- Opening Delimiter -

theorem exec_updNodeActivate {c : Comp} (hc : (s.taken r x).imgComp img = some c) (hlo : (s.taken r x).protoRange.1 ≤ c.pver)
    (hhi : c.pver ≤ (s.taken r x).protoRange.2) (h1 : s.nv.upd.stage ≠ .switching) (h2 : s.nv.upd.stage ≠ .trial) :
    let t := s.taken r x
    (15 < img ∨ 255 < g ∨ k = 0 → exec (.updNodeActivate r img g k) s = .next (t.answered r x 0x0C08 .range [(0, 4)])) ∧
    (img ≤ 15 → g ≤ 255 → k ≠ 0 → s.pow.phase = .complete → k ≤ s.tb.hcn + 2147483648 →
      (k < s.tb.hcn + 8 → exec (.updNodeActivate r img g k) s = .next (t.answered r x 0x0C08 .late [(0, 4)])) ∧
      (s.tb.hcn + 8 ≤ k → t.actsFull = true ∨ t.linkFull (feedersOf (t.members g)) = true →
        ∃ ms, exec (.updNodeActivate r img g k) s = .next (State.answered { t with fresh := t.fresh + 1 } r x 0x0C08 .busy [(ms, 2)])) ∧
      (s.tb.hcn + 8 ≤ k → t.actsFull = false → t.linkFull (feedersOf (t.members g)) = false →
        exec (.updNodeActivate r img g k) s = .next ((t.linkCmd (feedersOf (t.members g)) k (x.who r) 0x0C08 (.imgActivate 0 img g k)
          (fun id => .imgActivate id img (t.members g))).answered r x 0x0C08 .deferred [(k, 6)]))) := by
  intro t
  simp only [exec, execUpdNodeActivate]
  have hst : (!(decide ((s.taken r x).protoRange.1 ≤ c.pver ∧ c.pver ≤ (s.taken r x).protoRange.2)) || (s.taken r x).nv.upd.stage == .switching
      || (s.taken r x).nv.upd.stage == .trial) = false := by
    rw [s.taken_nv, decide_eq_true ⟨hlo, hhi⟩, beq_false_of_ne h1, beq_false_of_ne h2]
    rfl
  refine ⟨fun h => hostCmd_refused hs ?_ (by simp), fun hi hg hk0 hp hk => ⟨fun hl => hostCmd_refused hs ?_ (by simp),
    fun hl hfull => hostCmd_busy (d := 0) hs ?_, fun hl hacts hlink => hostCmd_deferred hs ?_⟩⟩ <;> rw [hc] <;> dsimp only <;> rw [hst]
  · have hb : (decide (15 < img ∨ 255 < g) || (s.taken r x).badTgt k) = true := by
      rcases h with h | h | rfl
      · simp [h]
      · simp [h]
      · simp [State.badTgt]
    rw [hb]
    rfl
  all_goals rw [decide_eq_false (show ¬ (15 < img ∨ 255 < g) by omega), taken_badTgt hk0 hk, taken_lateTgt hp]
  · rw [decide_eq_true hl]
    rfl
  · have hb : ((s.taken r x).actsFull || (s.taken r x).linkFull (feedersOf ((s.taken r x).members g))) = true := by
      rw [Bool.or_eq_true]; exact hfull
    rw [decide_eq_false (Nat.not_lt.mpr hl), hb]
    rfl
  · rw [decide_eq_false (Nat.not_lt.mpr hl), show (s.taken r x).actsFull = false from hacts,
      show (s.taken r x).linkFull (feedersOf ((s.taken r x).members g)) = false from hlink]
    rfl
end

- Closing Delimiter -

- _ABOUT THIS TASK_:
Copy the lines above exactly, beginning at the line that has "simp only [exec, execUpdNodeActivate]" and stopping after the line that has "rcases h with h | h | rfl", and omit the rest.

- _FINISHED EXERCISE_:
  simp only [exec, execUpdNodeActivate]
  have hst : (!(decide ((s.taken r x).protoRange.1 ≤ c.pver ∧ c.pver ≤ (s.taken r x).protoRange.2)) || (s.taken r x).nv.upd.stage == .switching
      || (s.taken r x).nv.upd.stage == .trial) = false := by
    rw [s.taken_nv, decide_eq_true ⟨hlo, hhi⟩, beq_false_of_ne h1, beq_false_of_ne h2]
    rfl
  refine ⟨fun h => hostCmd_refused hs ?_ (by simp), fun hi hg hk0 hp hk => ⟨fun hl => hostCmd_refused hs ?_ (by simp),
    fun hl hfull => hostCmd_busy (d := 0) hs ?_, fun hl hacts hlink => hostCmd_deferred hs ?_⟩⟩ <;> rw [hc] <;> dsimp only <;> rw [hst]
  · have hb : (decide (15 < img ∨ 255 < g) || (s.taken r x).badTgt k) = true := by
      rcases h with h | h | rfl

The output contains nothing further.